WORK TO COMPLETE: Only one stretch of the records below is wanted: the lines from the one holding "historical := historical.toNat" through the one holding "(7 < addrPrefix.toNat". Return it exactly, both ends included.

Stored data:
>>>

-- Fees and accounts ---------------------------------------------------------------------------------------------

/-- FEE_CLASS, DUTY and COUNTER_LINE store their figures, the page rate held at 8,191 eighths and the duty rate at 3,000 basis points,
and answer them as stored (R155, R156, R174). ACCOUNT stores the kind and the clamped discount, 0 for CASH, and leaves the account's
figures; ACCOUNT_QUERY answers the record with the state of its counter, and changes nothing (R169, R170). -/
def Obligations.FeeLineAndAccountSettings : Prop :=
  (∀ (tag : Byte) (s : State), s.serves = true →
      (∀ (cls : Byte) (document rate certified historical : Word16),
        (8 ≤ cls.toNat → exec (.feeClass tag cls document rate certified historical) s =
          .next (arbitrate (answer tag (.refused .badField) s))) ∧
        ∀ (c : Fin 8) (e : FeeEntry), cls.toNat = c.val →
          e = { document := document.toNat, rate := min 8191 rate.toNat, certified := certified.toNat,
                historical := historical.toNat } →
          exec (.feeClass tag cls document rate certified historical) s = .next (arbitrate (answer tag (.feeClass c.val e)
            { s with fees := { s.fees with schedule := s.fees.schedule.set c.val e c.isLt } }))) ∧
      (∀ rate : Word16, exec (.duty tag rate) s = .next (arbitrate (answer tag (.duty (min 3000 rate.toNat))
        { s with fees := { s.fees with duty := min 3000 rate.toNat } }))) ∧
      ∀ addrPrefix rate : Byte,
        (7 < addrPrefix.toNat ∨ 3 < rate.toNat →
          exec (.counterLine tag addrPrefix rate) s = .next (arbitrate (answer tag (.refused .badField) s))) ∧
        (addrPrefix.toNat ≤ 7 → rate.toNat ≤ 3 →
          exec (.counterLine tag addrPrefix rate) s = .next (arbitrate (answer tag (.counterLine addrPrefix.toNat rate.toNat)
            { s with cfg := { s.cfg with addrPrefix := addrPrefix.toNat, rate := rate.toNat } })))) ∧
  ∀ (tag number : Byte) (s : State), s.serves = true →
    (12 < number.toNat → exec (.accountQuery tag number) s = .next (arbitrate (answer tag (.refused .badField) s))) ∧
    (∀ (kind : Byte) (discount : Word16), 12 < number.toNat ∨ 1 < kind.toNat →
      exec (.account tag number kind discount) s = .next (arbitrate (answer tag (.refused .badField) s))) ∧
    ∀ a : Fin 13, number.toNat = a.val →
      (∀ (kind : Byte) (discount : Word16) (k : AccountKind) (stored : Nat),
        (kind.toNat = 0 ∧ k = .cash ∧ stored = 0 ∨ kind.toNat = 1 ∧ k = .credit ∧ stored = min 2500 discount.toNat) →
        exec (.account tag number kind discount) s = .next (arbitrate (answer tag (.account a.val k stored)
          { s with fees := { s.fees with
            accounts := s.fees.accounts.set a.val { s.fees.accounts[a] with kind := k, discount := stored } a.isLt } }))) ∧
      (a = 0 → exec (.accountQuery tag number) s =
        .next (arbitrate (answer tag (.accountQuery 0 s.fees.accounts[a] false 0 0) s))) ∧
      ∀ n : CounterNo, a.val = n.val + 1 → exec (.accountQuery tag number) s =
        .next (arbitrate (answer tag (.accountQuery a.val s.fees.accounts[a] (!(s.line.counters[n]).present)
          (s.line.counters[n]).failures (s.line.counters[n]).posts.length) s))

<<<

REPLY TO THE EXERCISE:
                historical := historical.toNat } →
          exec (.feeClass tag cls document rate certified historical) s = .next (arbitrate (answer tag (.feeClass c.val e)
            { s with fees := { s.fees with schedule := s.fees.schedule.set c.val e c.isLt } }))) ∧
      (∀ rate : Word16, exec (.duty tag rate) s = .next (arbitrate (answer tag (.duty (min 3000 rate.toNat))
        { s with fees := { s.fees with duty := min 3000 rate.toNat } }))) ∧
      ∀ addrPrefix rate : Byte,
        (7 < addrPrefix.toNat ∨ 3 < rate.toNat →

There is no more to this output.